It is clear from this previous research that overseas study, and the scholarship experience in particular, has the potential to provide women with a range of important new opportunities, including increased social status, greater personal confidence, improved employment opportunities, increased income, new work skills, and greater cultural knowledge. It is also evident that these benefits can be accompanied by a number of losses: conflict in marriage and wider family relationships, stress and exhaustion associated with increased domestic responsibilities, career frustrations, and a degree of cultural alienation.
However, it is also clear that the extent to which these things should be seen as opportunities or losses is contestable. For instance, while, for some, the fact that overseas education may make women more likely to challenge existing gender roles or hierarchical working environments is seen as a positive thing, for others this is seen as an unfortunate side-effect of education abroad that causes social disharmony and personal adjustment difficulties.
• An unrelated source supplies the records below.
/-- Fields that a write of a user CSR stores: FSTAT and FEN keep bits 5:0, CHSEG its two fields, FRM and XRM bits 2:0 unless they hold
6 or 7, which are not stored; WHERE, which is read-only, ignores the write. X(rd) receives the old value. The accesses that have rows
of their own: a read of FSTAT, VL, RC, STB, STL or STP gives the value, FSTAT's after the hart's older floating atomics (R104), of which none
is left outstanding; a read of CYCW, once the hart has nothing outstanding, the core's CYC at that moment, after free cycles (DESIGN CHOICE,
log 5); writes of FSTAT and XSTEP store their fields, XSTEP with the effect of `fbar`; a write of LCTL gives the gang GPRI and LREQ, an LREQ of 0 stored as 1
and one above 8 as 8. A write of STB, STL or STP first writes the stair's on-chip bytes to the spill area; where that meets no fault,
the register takes the value with bits 4:0 cleared, no record boundary is known any more (R203), and no stair byte of the old extent
stays on chip where the stair has a spill area. -/
def Obligations.CsrFields : Prop :=
  ∀ (s : State) (h : Hart) (rd ra : XReg) (v : Word), s.hart? = some h →
    let u := h.getX ra
    let settled := h.landedFlags = 0 ∧ ∀ x ∈ h.pending, x.raises = false
    (∀ csr : BitVec 16, (csr = 0xc03 ∧ settled) ∨ csr = 0xc04 → exec (.csrrw rd ra csr) s =
      .next (s.ran ((h.setCsr csr.toNat (u &&& 0x3f)).setX rd (h.getCsr csr.toNat)) 4)) ∧
    exec (.csrrw rd ra 0xc50) s = .next (s.ran ((h.setCsr 0xc50 (u &&& 0xffff07ff)).setX rd (h.getCsr 0xc50)) 4) ∧
    (∀ csr : BitVec 16, csr = 0xc01 ∨ csr = 0xc02 → exec (.csrrw rd ra csr) s =
      .next (s.ran ((h.setCsr csr.toNat (if u.toNat % 8 < 6 then u &&& 7 else h.getCsr csr.toNat)).setX rd
        (h.getCsr csr.toNat)) 4)) ∧
    exec (.csrrw rd ra 0xc10) s = .next (s.did (fun g => g.setX rd (BitVec.ofNat 64 h.whereNat)) 4) ∧
    (let s1 := s.flagsReady h
      ∃ h1, s1.hart? = some h1 ∧ (settled → s1 = s) ∧ (∀ x ∈ h1.pending, x.raises = false) ∧
        exec (.fstatRead rd) s = .next (s1.did (fun g => g.setX rd (h1.getCsr 0xc03)) 4) ∧
        exec (.fstatWrite v) s = .next (s1.ran (h1.setCsr 0xc03 (v &&& 0x3f)) 4)) ∧
    exec (.vlRcRead false rd) s = .next (s.did (fun g => g.setX rd (BitVec.ofNat 64 h.vl)) 4) ∧
    exec (.vlRcRead true rd) s = .next (s.did (fun g => g.setX rd (BitVec.ofNat 64 h.rc)) 4) ∧
    (∀ reg, exec (.stairRegRead reg rd) s = .next (s.did (fun g => g.setX rd (h.getCsr (stairCsr reg))) 4)) ∧
    (s.holdsCycw h = false → exec (.cycwRead rd) s =
      .next ((s.passTime h.q).did (fun g => g.setX rd (BitVec.ofNat 64 ((s.passTime h.q).coreAt h.q).cyc)) 4)) ∧
    (h.priv ≠ .u → exec (.xstepWrite v) s =
      .next (s.ran { h.setCsr 0xd12 (v &&& 0x800000000000ffff) with fetched := [], unit := none } 4)) ∧
    (∀ g, s.gangOf h = some g → ∃ t, exec (.lctlWrite v) s = .next t ∧ ∃ g', t.gangAt h.q h.slot = some g' ∧
      g'.gpri = bits v.toNat 5 4 ∧
      g'.lreq = (if v.toNat % 16 = 0 then 1 else if 8 < v.toNat % 16 then 8 else v.toNat % 16)) ∧
    ∀ reg s1, s.stairSync h = .ok s1 →
      ∃ t h', exec (.stairRegWrite reg v) s = .next t ∧ t.hart? = some h' ∧ h'.getCsr (stairCsr reg) = v &&& ~~~31 ∧
        h'.stair.marks = [] ∧ (h.noSpill = false → h'.stair.bytes = []) ∧ h'.pc = h.pc + 4

/-! ### Lengths and the Aperture Table (R150 to R153, R390) -/

/-- `setvl` clamps to the plane's 16,384 bits a row, `setvl.g` to the lanes of the groups that the dome has made the gang's target,
which it also makes visible in LGRANT; `setrc` sets RC to X(ra) + imm when the band has that many rows, and otherwise traps with
reason 0x20, RC and X(rd) unchanged. -/
def Obligations.LengthInstructions : Prop :=
  ∀ (s : State) (h : Hart) (rd ra : XReg) (ty : BitVec 4) (imm : BitVec 16), s.hart? = some h →
    let a := (h.getX ra).toNat
    let n := min a (16384 / tyWidth ty.toNat)
    let m := min a (s.target h * 2048 / tyWidth ty.toNat)
    let r := BitVec.ofNat 64 (a + imm.toNat)
    exec (.setvl rd ra ty) s = .next (s.ran { h.setX rd (BitVec.ofNat 64 n) with vl := n } 4) ∧
    exec (.setvlG rd ra ty) s =
      .next (s.ran ({ h.setX rd (BitVec.ofNat 64 m) with vl := m }.setCsr 0xc41 (BitVec.ofNat 64 (s.target h % 16 * 256))) 4) ∧
    (r.toNat ≤ h.bh → exec (.setrc rd ra imm) s = .next (s.ran { h.setX rd r with rc := r.toNat } 4)) ∧
    (h.bh < r.toNat → exec (.setrc rd ra imm) s = .next (s.takeTrap { code := 0x1120 }))

/-- Definitions of an entry: `adef`, `adefx` and `amov` write their value where it has V = 0 or breaks none of R67's conditions, and otherwise
take the fault of the first condition of R390 that it breaks, with TAP naming the entry and every entry unchanged. `aget` reads an entry; `aswap` exchanges two where
both values suit their new places, and otherwise traps with every entry unchanged, the value for the first entry checked first; `abind` sets
SB and FS of an entry and `aunbind` clears them, no other bit changing. `vget` reads the element that X(rb) names, sign-extended where its type
is signed; an entry with V = 0, a position outside the entry and a bound stream that breaks R224 are illegal uses. That `vget` consumes no
element of a bound stream is the model's choice (DESIGN CHOICE, log 55). -/
def Obligations.ApertureTable : Prop :=
  ∀ (s : State) (h : Hart) (rd rb : XReg) (apd apa : Ap) (fs : BitVec 4) (ra : XReg) (tr bc : Bool) (line : BitVec 2) (ty : BitVec 4) (row0 : BitVec 8)
    (col0 slots : BitVec 10) (hm1 : BitVec 8), s.hart? = some h →
    let ill (v : Word) : Option Nat :=
      let kind := bits v.toNat 62 60
      let rows := bits v.toNat 37 29
      let slots := if bits v.toNat 28 19 = 0 then 1024 else bits v.toNat 28 19
      let wide := if bits v.toNat 59 56 ∈ [4, 5, 8] then 2 else 1
      if v.getLsbD 63 = false then none
      else if 6 ≤ kind ∨ 11 ≤ bits v.toNat 59 56 then some 0x4000
      else if h.bh ≤ bits v.toNat 55 48 then some 0x4001
      else if rows = 0 ∨ 256 < rows ∨ (2 ≤ kind ∧ rows ≠ 1) then some 0x4002
      else if v.getLsbD 18 = true ∧ 1 < rows then some 0x4003
      else if (kind = 0 ∧ (1024 < slots * wide ∨ h.bh < rows)) ∨ (kind = 1 ∧ (h.bh < slots ∨ 1024 < rows * wide)) ∨
        (kind = 2 ∧ 1024 < slots * wide) ∨ (kind = 3 ∧ h.bh < slots) ∨ (4 ≤ kind ∧ Nat.lcm h.bh (1024 / wide) < slots) then some 0x4004
      else none
    let fault (n : Ap) (c : Nat) : Host.Outcome State Fault Refusal := .next (s.takeTrap { code := c, tap := some n.toNat })
    let ok (i : Instr) (v : Word) : Prop :=
      (ill v = none → exec i s = .next (s.ran { h with ap := h.ap.set apd.toNat v } 8)) ∧ ∀ c, ill v = some c → exec i s = fault apd c
    ok (.adefRect apd tr ty row0 col0 slots hm1) (Apt.toWord
      { v := true, kind := if tr then 1 else 0, ty := ty.toNat, row0 := row0.toNat, col0 := col0.toNat, h := hm1.toNat + 1
        w := slots.toNat, bc := false, sb := false, fs := 0 }) ∧
    ok (.adefLine apd line bc ty row0 col0 slots) (Apt.toWord
      { v := true, kind := 2 + line.toNat, ty := ty.toNat, row0 := row0.toNat, col0 := col0.toNat, h := 1
        w := slots.toNat, bc := bc, sb := false, fs := 0 }) ∧
    ok (.adefx apd ra) (h.getX ra &&& ~~~0x1fff) ∧ ok (.amov apd apa) (h.ap.get apa.toNat) ∧
    let p := h.ap.get apd.toNat
    let q := h.ap.get apa.toNat
    exec (.aget rd apa) s = .next (s.ran (h.setX rd q) 8) ∧
    (ill q = none → ill p = none →
      exec (.aswap apd apa) s = .next (s.ran { h with ap := (h.ap.set apd.toNat q).set apa.toNat p } 8)) ∧
    (∀ c, ill q = some c → exec (.aswap apd apa) s = fault apd c) ∧
    (∀ c, ill q = none → ill p = some c → exec (.aswap apd apa) s = fault apa c) ∧
    (∃ e : Word, exec (.abind apd fs) s = .next (s.ran { h with ap := h.ap.set apd.toNat e } 8) ∧
      e.getLsbD 17 = true ∧ bits e.toNat 16 13 = fs.toNat ∧ ∀ n, n < 13 ∨ 17 < n → e.getLsbD n = p.getLsbD n) ∧
    (∃ e : Word, exec (.aunbind apd) s = .next (s.ran { h with ap := h.ap.set apd.toNat e } 8) ∧
      bits e.toNat 17 13 = 0 ∧ ∀ n, n < 13 ∨ 17 < n → e.getLsbD n = p.getLsbD n) ∧
    let a := h.apt apa
    let r := bits (h.getX rb).toNat 28 16
    let e := bits (h.getX rb).toNat 12 0
    (a.v = false → exec (.vget rd apa rb) s = .next (s.takeTrap { code := 0x1110, tap := some apa.toNat })) ∧
    (a.v = true → a.hl ≤ r ∨ a.e ≤ e → exec (.vget rd apa rb) s = .next (s.takeTrap { code := 0x1121, tap := some apa.toNat })) ∧
    (a.sb = false → h.streamFault [] [apa] = none) ∧
    (a.v = true → r < a.hl → e < a.e → ∀ n, h.streamFault [] [apa] = some n →
      exec (.vget rd apa rb) s = .next (s.takeTrap { code := 0x1144, tap := some n.toNat })) ∧
    (a.v = true → h.streamFault [] [apa] = none → r < a.hl → e < a.e → h.absent [a] = none → exec (.vget rd apa rb) s =
      .next (((s.setHart (h.setX rd (if tySigned a.ty then BitVec.ofInt 64 (sext (h.getEl a r e) (tyWidth a.ty))
        else BitVec.ofNat 64 (h.getEl a r e)))).dispatch h 5 0 { ops := [⟨q, false, 1, 1, true⟩], rc := 1, vl := 1, rows := 1 }).stepOver 8))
The uncritical focus on successful ‘adjustment’ and ‘readjustment’ within traditional literature on the international student limits our ability to examine the wider social and political implications of women’s participation in development scholarship schemes.
Given the status of development scholarships as a form of educational aid, it is imperative that research into the impact of this distinctive type of overseas study experience also engages with broader political debates over the value of higher education
for women as a ‘development’ objective. This section examines the history of development scholarships as an aid initiative.
For students from low-income nations, development scholarships have traditionally been an important source of funding for tertiary training. Vast global inequalities in wealth continue to play themselves out in very uneven access to higher education. In 2004, 69 out of every 100 North American adults of tertiary-age were enrolled in tertiary education, compared to only 10 in 100 in South and West Asia, and 5 in 100 in sub- Saharan Africa (UNESCO, 2006:20). Difficulties with the quality and availability of tertiary education in many parts of the developing world continue to fuel the emphasis on undertaking tertiary training in the West. The World Bank taskforce on Higher Education and Society (2000) describes the academic environment in the Democratic Republic of Congo (DRC). A situation it describes as characteristic of the problems faced by universities within many developing nations:
The current situation is extremely difficult. Most universities, public and private, lack the necessary funds to provide basic educational infrastructure – sufficiently spacious classrooms, laboratories, equipped teaching hospitals, libraries, computers, and Internet access. In general, students have no textbooks, and professors must dictate their notes or copy them onto a blackboard. The majority of schools have no library, no telephone, and not a single computer that students can use. (World Bank, 2000:18)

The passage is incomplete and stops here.